Analysis of 10k hotmail passwords
Ok, not all of them were hotmail passwords, but that's how they are being talked about in the media
Thousands of Hotmail passwords leaked online
I did some initial analysis of the list which can be found below:
Reusable Security: 10k Hotmail Passwords
I haven't had much time to go over them, but I'll try to post some follow up info, such as the effectiveness of different input dictionaries, a more detailed analysis of word mangling rules used, etc, later. If there is any specific information people are interested in, (with the exception of where to grab the list, sorry I'm not going to repost that), please let me know.
my analysis of 20k leaked email accounts (hotmail etc.)
Just added some character set filtering to wepbuster.

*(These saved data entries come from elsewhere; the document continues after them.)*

/-- The hysteresis is checked with REARM alone. -/
theorem hysteresisCheck_iff (w : RawWatch) :
    (decide (WatchRearm.ofCode w.rearm.toNat ≠ some .rearm) || within 1 2147483647 w.hysteresis.toNat) = true ↔
      ¬(w.rearm = 1 ∧ (w.hysteresis = 0 ∨ 2147483647 < w.hysteresis.toNat)) := by
  have h0 : w.hysteresis = 0 ↔ w.hysteresis.toNat = 0 := by rw [← BitVec.toNat_inj]; rfl
  have hw : within 1 2147483647 w.hysteresis.toNat = true ↔
      1 ≤ w.hysteresis.toNat ∧ w.hysteresis.toNat ≤ 2147483647 := by
    simp only [within, decide_eq_true_iff]
    omega
  rw [Bool.or_eq_true, decide_eq_true_iff, Ne, WatchRearm.ofCode_eq_some_rearm, hw, h0]
  by_cases hr : w.rearm = 1
  · simp only [hr, not_true, false_or, true_and]
    omega
  · simp only [hr, not_false_iff, true_or, false_and]

/-- R126: the number of the first field that fails. -/
theorem firstFailing_watchChecks (w : RawWatch) :
    firstFailing (watchChecks w) =
      if 1 < w.enabled.toNat then some 1
      else if 4 < w.quantity.toNat then some 2
      else if 1 < w.direction.toNat then some 4
      else if 4 < w.action.toNat then some 5
      else if 1 < w.rearm.toNat then some 6
      else if w.rearm = 1 ∧ (w.hysteresis = 0 ∨ 2147483647 < w.hysteresis.toNat) then some 7
      else none := by
  rw [watchChecks, yesNoOfCode_eq_getElem?, WatchQuantity.ofCode_eq_getElem?, WatchDirection.ofCode_eq_getElem?,
    WatchAction.ofCode_eq_getElem?, firstFailing_cons_of_iff (isSome_getElem?_iff_not_lt ..),
    firstFailing_cons_of_iff (isSome_getElem?_iff_not_lt ..), firstFailing_cons_of_iff (isSome_getElem?_iff_not_lt ..),
    firstFailing_cons_of_iff (isSome_getElem?_iff_not_lt ..),
    firstFailing_cons_of_iff (WatchRearm.ofCode_eq_getElem? _ ▸ isSome_getElem?_iff_not_lt ..),
    firstFailing_cons_of_iff (hysteresisCheck_iff w)]
  rfl

/-- R126: the entries that a request may not change during a test. -/
theorem barred_iff (w : Watch) : w.barred = true ↔ w.enabled = true ∧ w.state = .armed ∧ w.action ≠ .notify := by
  simp only [Watch.barred, Bool.and_eq_true, decide_eq_true_iff, and_assoc]

/-! ### The request -/

/-- SET_WATCH that finds a place is its block's effect and the reply to it. -/
theorem exec_setWatch {s : State} (tag index : Byte) (w : RawWatch) (hs : s.free) :
    exec (.setWatch tag index w) s = .next ((handleSetWatch index w s).2.replying 0x99 tag
      (handleSetWatch index w s).1.status (handleSetWatch index w s).1.detail (handleSetWatch index w s).1.data) :=
  request_perform s (.setWatch index w) hs nofun

/-- R126: what the watch unit answers to a request for one of its five entries, check by check. -/
theorem handleSetWatch_of_lt (s : State) {index : Byte} (w : RawWatch) (h : index.toNat < 5) :
    handleSetWatch index w s =
      if s.inTest = true ∧ s.watches[index.toNat].barred = true then (.refuse .busy 0, s)
      else match firstFailing (watchChecks w) with
        | some field => (.refuse .badValue field, s)
        | none => (.ok [], { s with watches := s.watches.set index.toNat (storedWatch w) }) := by
  simp only [handleSetWatch, dif_pos h, Bool.and_eq_true]
  rfl

/-- R126: an index above 4 names no entry. -/
theorem handleSetWatch_of_not_lt (s : State) {index : Byte} (w : RawWatch) (h : ¬index.toNat < 5) :
    handleSetWatch index w s = (.refuse .badValue 0, s) := dif_neg h

/-- Settles O15: the request goes through the checks of R126 in their order, and the stored fields are read off their
tables of codes. -/
theorem setWatchReplacesAnUnbarredEntry : Obligations.SetWatchReplacesAnUnbarredEntry := by
  refine ⟨fun s tag index w hs hi => ?_, fun s tag index w h hs => ?_, fun w => ?_⟩
  · rw [exec_setWatch tag index w hs, handleSetWatch_of_not_lt s w (by omega)]
    rfl
  · have hbusy : s.inTest = true ∧ s.watches[index.toNat].barred = true ↔
        (s.frame.state = .testing ∨ s.frame.state = .held) ∧ s.watches[index.toNat].enabled = true ∧
          s.watches[index.toNat].state = .armed ∧ s.watches[index.toNat].action ≠ .notify := by
      rw [inTest_iff, barred_iff]
    simp only [exec_setWatch tag index w hs, handleSetWatch_of_lt s w h, firstFailing_watchChecks, hbusy]
    split_ifs <;> rfl
  · refine ⟨rfl, rfl, rfl, rfl, ?_, fun hq => ?_, fun hd => ?_, fun ha => ?_, fun hr => ?_⟩
    · simp only [storedWatch, WatchRearm.getD_once_eq_rearm]
    · rw [storedWatch, WatchQuantity.ofCode_eq_getElem?]
      exact codeIn_getElem?_getD (by decide) _ (Nat.lt_succ_of_le hq)
    · rw [storedWatch, WatchDirection.ofCode_eq_getElem?]
      exact codeIn_getElem?_getD (by decide) _ (Nat.lt_succ_of_le hd)
    · rw [storedWatch, WatchAction.ofCode_eq_getElem?]
      exact codeIn_getElem?_getD (by decide) _ (Nat.lt_succ_of_le ha)
    · rw [storedWatch, WatchRearm.ofCode_eq_getElem?]
      exact codeIn_getElem?_getD (by decide) _ (Nat.lt_succ_of_le hr)

end Sys2Proof.Machine
end

section
/-! SET_STREAM, STREAM_ON and STREAM_OFF (spec/11, R196 and R197): what each sets in STOPPED and in STREAMING. -/

namespace Sys2Proof.Machine

/-! ### The requests at their block -/

/-- SET_STREAM that finds a place is its block's effect and the reply to it. -/
theorem exec_setStream {s : State} (tag : Byte) (period : BitVec 16) (idle : Byte) (hs : s.free) :
    exec (.setStream tag period idle) s = .next ((handleSetStream period idle s).2.replying 0xA8 tag
      (handleSetStream period idle s).1.status (handleSetStream period idle s).1.detail
      (handleSetStream period idle s).1.data) :=
  request_perform s (.setStream period idle) hs nofun

/-- STREAM_ON that finds a place is its block's effect, answered OK. -/
theorem exec_streamOn {s : State} (tag : Byte) (hs : s.free) :
    exec (.streamOn tag) s = .next ((handleStreamOn s).2.replying 0xA9 tag .ok 0 []) :=
  request_perform s .streamOn hs nofun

For someone who might be interested, here are the stats I have gathered:
The password list I got from some website (which I forgot to bookmark), contains 21868 entries (mix of different email accounts but mostly from hotmail).
- 18572 unique entries
- 7280 all lowercase (977(exact match) are found in /usr/share/dict/words)

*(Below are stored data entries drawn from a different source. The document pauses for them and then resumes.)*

-- ==== Sys2Proof/Config.lean ====
section
/-! DEFINITION. What the spec takes as a parameter (00_scope.md R5), and the values it leaves to the
environment (40_encoder.md R109, 20_memory.md R53). -/

namespace Sys2Proof

/-- `N_CH`, `VAL_W` and `FRAME_LEN` of R5. -/
def Config.numChannels : Nat := 2
def Config.valueWidth : Nat := 16
def Config.frameLen : Nat := 3

/-- The configuration fields of 00_scope.md R5 whose defaults are the spec's decisions D3 to D11. Every
definition that depends on a code takes the table as an argument, whose default is `Machine.codes`. -/
structure CodeTable where
  /-- `KIND_CODE`, pre-shifted (D3, R71) -/
  kind : Kind → Byte
  /-- `ADDR_CODE` (D4, R72) -/
  addr : Address → BitVec 3
  /-- `RST_CODE` (D5) -/
  rst : ResetMode → Half
  /-- `REF_CODE` (D6) -/
  ref : RefMode → Half
  /-- `PWR_TGT_CODE` (D7) -/
  pwrTarget : PowerTarget → Half
  /-- `PWR_MODE_CODE` (D8) -/
  pwrMode : PowerMode → Half
  /-- `GAIN_CODE(ch, g)` (D9) -/
  gain : Channel → Gain → Half
  /-- `LATCH_CODE(ch, l)` (D10) -/
  latch : Channel → Latch → Half
  /-- `ADDR_RESET` (D11) -/
  addrReset : Address
  /-- `ADDR_POWER` (D11) -/
  addrPower : Address
  /-- `ADDR_REF` (D11) -/
  addrRef : Address

/-- The transport's answer to a `Tx`: `Ok`, `Fail`, or no answer ever (R109, 60_exceptions.md R207). -/
inductive Answer | ok | fail | never
  deriving DecidableEq, Repr, Inhabited

/-- The answer of the transport of instance number `unit` to its draw number `n`, for the draws no state
fixes in advance: a free value, nothing is known of it (R8 "a draw supplied by the environment", U8, U9,
10_state.md R38; log 1, log 16). -/
opaque Config.transportAnswer : (unit n : Nat) → Answer

/-- An order of the bits of a byte on the serial line. R53 (20_memory.md, D20) leaves the order wholly open;
that it is one of these two, most or least significant bit first, is the model's own narrowing.
DESIGN CHOICE (log 13). Unsafe for a claim about a transport with another order. -/
inductive BitOrder | msbFirst | lsbFirst
  deriving DecidableEq, Repr, Inhabited

/-- `WIRE_BIT_ORDER` of the transport of instance number `unit`, OPEN (R5, R53, D20): left without a value
(log 13). -/
opaque Config.wireBitOrder : (unit : Nat) → BitOrder

end Sys2Proof
end

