-- ==== Sys2Proof/WellFormed.lean ====
section
/-! DEFINITION. Which presented items can be spelled (30_encoding.md R77, R80; 60_exceptions.md R206),
written with the spec's numbers and independently of the decoder, which must accept exactly these. An
`Instr` needs no check: its operands have closed types. Then which tables of codes can be read back. -/

namespace Sys2Proof

/-- A kind code is a multiple of 8 and at most 0x38 (R206). -/
def wfKind (n : Nat) : Bool := n % 8 == 0 && decide (n ≤ 0x38)

/-- An address code is one of 0x0, 0x1, 0x2, 0x7 (R77 item 1). -/
def wfAddress (n : Nat) : Bool := n == 0 || n == 1 || n == 2 || n == 7

/-- A value is no wider than 16 bits (R206). -/
def wfValue (n : Nat) : Bool := decide (n < 2 ^ 16)

/-- A two-valued argument is one of its two codes (R74): reset mode, reference mode, and the gain and
latch of channel A. -/
def wfBit0 (n : Nat) : Bool := n == 0 || n == 1

/-- The gain and latch codes of channel B (R74). -/
def wfBit1 (n : Nat) : Bool := n == 0 || n == 2

/-- A power target names a channel (R206, R74). -/
def wfTarget (n : Nat) : Bool := n == 1 || n == 2 || n == 3

/-- A power mode is one of the four of R74. -/
def wfPower (n : Nat) : Bool := n == 0x00 || n == 0x10 || n == 0x20 || n == 0x30

/-- A record the request port can carry (R80). -/
def RawRequest.wf : RawRequest → Bool
  | .initDevice m => wfBit0 m
  | .reset m => wfBit0 m
  | .switchReference m => wfBit0 m
  | .switchPower t m => wfTarget t && wfPower m
  | .switchGain a b => wfBit0 a && wfBit1 b
  | .switchLatchMode a b => wfBit0 a && wfBit1 b
  | .pulseLatch => true
  | .write k a v => wfKind k && wfAddress a && wfValue v
  | .unlisted => false

/-- A frame has exactly three bytes (R54), `b0[7:6] = 0` (R77 item 2) and a defined address (R77 item 1). -/
def wfFrame : List Byte → Bool
  | [b0, _, _] => b0.extractLsb' 6 2 == 0#2 && wfAddress (b0.extractLsb' 0 3).toNat
  | _ => false

def PortItem.wf : PortItem → Bool
  | .request r => r.wf
  | .frame bytes => wfFrame bytes

/-- A table of codes that can be read back: a kind code stands in bits 5..3 of byte 0 (R71), and no two
values of one enumeration share a code (R79). -/
structure CodeTable.WellFormed (ct : CodeTable) : Prop where
  kind_bits : ∀ k, ct.kind k &&& 0x38#8 = ct.kind k
  kind : ∀ x y, ct.kind x = ct.kind y → x = y
  addr : ∀ x y, ct.addr x = ct.addr y → x = y
  rst : ∀ x y, ct.rst x = ct.rst y → x = y
  ref : ∀ x y, ct.ref x = ct.ref y → x = y
  pwrTarget : ∀ x y, ct.pwrTarget x = ct.pwrTarget y → x = y
  pwrMode : ∀ x y, ct.pwrMode x = ct.pwrMode y → x = y
  gain : ∀ c x y, ct.gain c x = ct.gain c y → x = y
  latch : ∀ c x y, ct.latch c x = ct.latch c y → x = y

end Sys2Proof
end

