/-- The frame of a byte0 code, an address and a payload (40_encoder.md R100): `b0 = k + a`. -/
def frameOf (k : Byte) (a : Address) (p : Half) : Frame :=
  ⟨k + addrBits a, p.extractLsb' 8 8, p.extractLsb' 0 8⟩

/-- `[2F 00 00]` DacOnly, `[2F 00 01]` All (41_config_ops.md R131). -/
def resetFrame : ResetMode → Frame
  | .dacOnly => ⟨0x2F#8, 0x00#8, 0x00#8⟩
  | .all => ⟨0x2F#8, 0x00#8, 0x01#8⟩

/-- `[3F 00 00]` External, `[3F 00 01]` Internal (R132). -/
def refFrame : RefMode → Frame
  | .external => ⟨0x3F#8, 0x00#8, 0x00#8⟩
  | .internal => ⟨0x3F#8, 0x00#8, 0x01#8⟩

/-- The third byte of a power frame, the table V-P0 of 95_test_vectors.md (R133). -/
def powerByte : PowerTarget → PowerMode → Byte
  | .a, .on => 0x01#8
  | .a, .powerDown1k => 0x11#8
  | .a, .powerDown100k => 0x21#8
  | .a, .powerDownHiZ => 0x31#8
  | .b, .on => 0x02#8
  | .b, .powerDown1k => 0x12#8
  | .b, .powerDown100k => 0x22#8
  | .b, .powerDownHiZ => 0x32#8
  | .all, .on => 0x03#8
  | .all, .powerDown1k => 0x13#8
  | .all, .powerDown100k => 0x23#8
  | .all, .powerDownHiZ => 0x33#8

/-- `[27 00 pp]` (R133). -/
def powerFrame (t : PowerTarget) (m : PowerMode) : Frame := ⟨0x27#8, 0x00#8, powerByte t m⟩

/-- The four gain frames `[02 00 gg]` (R134). -/
def gainFrame : Gain → Gain → Frame
  | .x1, .x1 => ⟨0x02#8, 0x00#8, 0x03#8⟩
  | .x1, .x2 => ⟨0x02#8, 0x00#8, 0x01#8⟩
  | .x2, .x1 => ⟨0x02#8, 0x00#8, 0x02#8⟩
  | .x2, .x2 => ⟨0x02#8, 0x00#8, 0x00#8⟩

/-- The four latch frames `[37 00 ll]` (R135). -/
def latchFrame : Latch → Latch → Frame
  | .async, .async => ⟨0x37#8, 0x00#8, 0x00#8⟩
  | .sync, .async => ⟨0x37#8, 0x00#8, 0x01#8⟩
  | .async, .sync => ⟨0x37#8, 0x00#8, 0x02#8⟩
  | .sync, .sync => ⟨0x37#8, 0x00#8, 0x03#8⟩

/-- `gain_default` (10_state.md R33). -/
def defaultGain : RefMode → Gain
  | .internal => .x2
  | .external => .x1

/-! The states of the rules, written out field by field: what is not named keeps its value -/

/-- Neither marked (10_state.md R29) nor stuck (60_exceptions.md R207). -/
def Ready (s : State) : Prop := s.fault = none ∧ s.waiting = none

/-- One frame sent and answered `Ok`, its bracket closed, its commit applied (R109, R203). -/
def sent (s : State) (f : Frame) (commit : RegFile → RegFile) : State :=
  { s with
    regs := commit s.regs
    line := { s.line with selN := some .high }
    answers := s.answers.tail
    drawn := s.drawn + 1
    trace := s.trace ++ [.selLow, .tx f .ok, .selHigh] }

/-- One frame answered `Fail`: its bracket closed, nothing committed, the response given (R109, R202). -/
def sendFailed (s : State) (f : Frame) : State :=
  { s with
    line := { s.line with selN := some .high }
    answers := s.answers.tail
    drawn := s.drawn + 1
    trace := s.trace ++ [.selLow, .tx f .fail, .selHigh]
    responses := s.responses ++ [.transportFailure] }

/-- One frame never answered: select asserted, no response, the block waiting (60_exceptions.md R207). -/
def sendStuck (s : State) (f : Frame) : State :=
  { s with
    line := { s.line with selN := some .low }
    answers := s.answers.tail
    drawn := s.drawn + 1
    trace := s.trace ++ [.selLow, .tx f .never]
    waiting := some f }

/-- The response `Ok` (R200). -/
def completed (s : State) : State := { s with responses := s.responses ++ [.ok] }

/-- The sticky mark and nothing else (R205, R206). -/
def marked (s : State) (m : Mark) : State := { s with fault := some m }

/-- The three events `reset` begins with (R131). -/
def pinsHigh (s : State) : State :=
  { s with
    line := ⟨some .high, some .high, some .high⟩
    trace := s.trace ++ [.pinSet .rst, .pinSet .ldac, .selHigh] }

/-- Running `i` at `s` sends the one frame `f` from `start` and ends by the transport's answer: the
commit and `Ok`, or `TransportFailure` and no commit, or stuck. -/
def EndsByOneFrame (i : Instr) (s start : State) (f : Frame) (commit : RegFile → RegFile) : Prop :=
  match s.nextAnswer with
  | .ok => exec i s = .next (completed (sent start f commit))
  | .fail => exec i s = .next (sendFailed start f)
  | .never => exec i s = .next (sendStuck start f)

- 6645 combination of lower and number
- 2979 all numbers
- 308 lower, number, symbol
- 293 lower and symbol
- 292 lower, upper, and number.
- 225 lower, upper
- 219 all uppercase (16 are found in /usr/share/dict/worrds)
- 182 upper and number
- 50 lower, upper, number, and symbol
- 38 number, symbol
- 24 lower, upper, symbol
- 21 upper, number, symbol
- 9 upper and symbol
- 7 all symbols
As you can see, all lower case, lowercase+number, and all numbers are quite popular choices for passwords.
In the meantime, I'll try to dig deeper to see if there's any common properties on those passwords created. Maybe number positioning, character patterns, etc.